We nonetheless have few suggestions that could potentially improve the overall quality of this ms. I believe the suggested corrections will be easily addressed and that I will be able to recommend the revised version without any further opinion from the two external reviewers. Please revise and respond to all comments (see below) before I can recommend this article.
:: Suggestions from G Achaz ::
Major: (A) can the authors provide basic analysis of within samples diversity (sample size, #sites, paiwise difference, Tajima's D, etc). (B) did the authors try to infer model parameter (using a mix of demography and structure) using appropriate methods like the ones implemented in dadi (or any other equivalent approach). (C) please shorten and/or lower the importance of the detection of selection as there isn't obvious positive conclusions from it.

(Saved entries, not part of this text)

-- ==== Sys2Proof/Machine/Params.lean ====
section
/-! DEFINITION. The parameters of the engine (00_scope.md R3) that the spec fixes, decides or lets
the model choose. JMP_IND_PAGE_CROSS stays free: it is `Config.jmpIndPageCross`. -/

namespace Sys2Proof.Machine

/-- RESET_VECTOR (R211). UNVERIFIED (log entry 3): the spec's decision D3, which the spec marks as not
in its source. -/
def resetVector : Word := 0xFFFC

/-- RESET_SP (R21, after conflict C2). -/
def resetSp : Byte := 0xFF

/-- STACK_PAGE (R3, R13): the stack is page 1. -/
def stackPage : Byte := 1

/-- RESET_A in `State.reset`. DESIGN CHOICE (log entry 2): OPEN in the spec (R21, D4). -/
def resetA : Byte := 0

/-- RESET_X in `State.reset`. DESIGN CHOICE (log entry 2): OPEN in the spec (R21, D4). -/
def resetX : Byte := 0

/-- RESET_Y in `State.reset`. DESIGN CHOICE (log entry 2): OPEN in the spec (R21, D4). -/
def resetY : Byte := 0

/-- What an address that memory does not list reads as. DESIGN CHOICE (log entry 1): MEM_INIT is
OPEN in the spec (R39, D12). -/
def unlistedByte : Byte := 0

/-- JMP_IND_PAGE_CROSS (R87), the free parameter of Config.lean. -/
def pageCross : PageCross := Config.jmpIndPageCross

end Sys2Proof.Machine
end

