-- ==== Sys2Proof/Machine/Transfer.lean ====
section
/-! DEFINITION. NOP, the register transfers and the index increments and decrements
(41_nop_transfer_incdec.md R100 to R110). -/

namespace Sys2Proof.Machine

/-- NOP: No effect: "no state change" (R100). -/
def execNop (s : State) : Result :=
  performImplied .nop (fun s => advance s) s

/-- TAX: X <- A, no flag (R101, R109). -/
def execTax (s : State) : Result :=
  performImplied .tax (fun s => advance (s.setReg .x s.a)) s

/-- TXA: A <- X, no flag (R102, R109). -/
def execTxa (s : State) : Result :=
  performImplied .txa (fun s => advance (s.setReg .a s.x)) s

/-- TAY: Y <- A, no flag (R103, R109). -/
def execTay (s : State) : Result :=
  performImplied .tay (fun s => advance (s.setReg .y s.a)) s

/-- TYA: A <- Y, no flag (R104, R109). -/
def execTya (s : State) : Result :=
  performImplied .tya (fun s => advance (s.setReg .a s.y)) s

/-- INX: X <- (X + 1) mod 256, no flag (R105, R109). -/
def execInx (s : State) : Result :=
  performImplied .inx (fun s => advance (s.setReg .x (s.x + 1))) s

/-- DEX: X <- (X - 1) mod 256, no flag (R106, R109). -/
def execDex (s : State) : Result :=
  performImplied .dex (fun s => advance (s.setReg .x (s.x - 1))) s

/-- INY: Y <- (Y + 1) mod 256, no flag (R107, R109). -/
def execIny (s : State) : Result :=
  performImplied .iny (fun s => advance (s.setReg .y (s.y + 1))) s

/-- DEY: Y <- (Y - 1) mod 256, no flag (R108, R109). -/
def execDey (s : State) : Result :=
  performImplied .dey (fun s => advance (s.setReg .y (s.y - 1))) s

end Sys2Proof.Machine
end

Minor: l43 "between" is repeated in tandem l70 replace "high" by "strong"? l189, l270, table4 what is gene diversity? pairwise differences (i.e. heterozygosity)? l194 I don't understand what is the meaning here of 'centered' l282-283, l294, l345 this seems surprising. Why would the sex contribute to genetic differentiation? Am I missing something obvious? l309 you mean 20 instead of 10? l357 which axis are you refering to? pc1? l384 I would be more cautious as this pattern is not visible in the Fst analysis.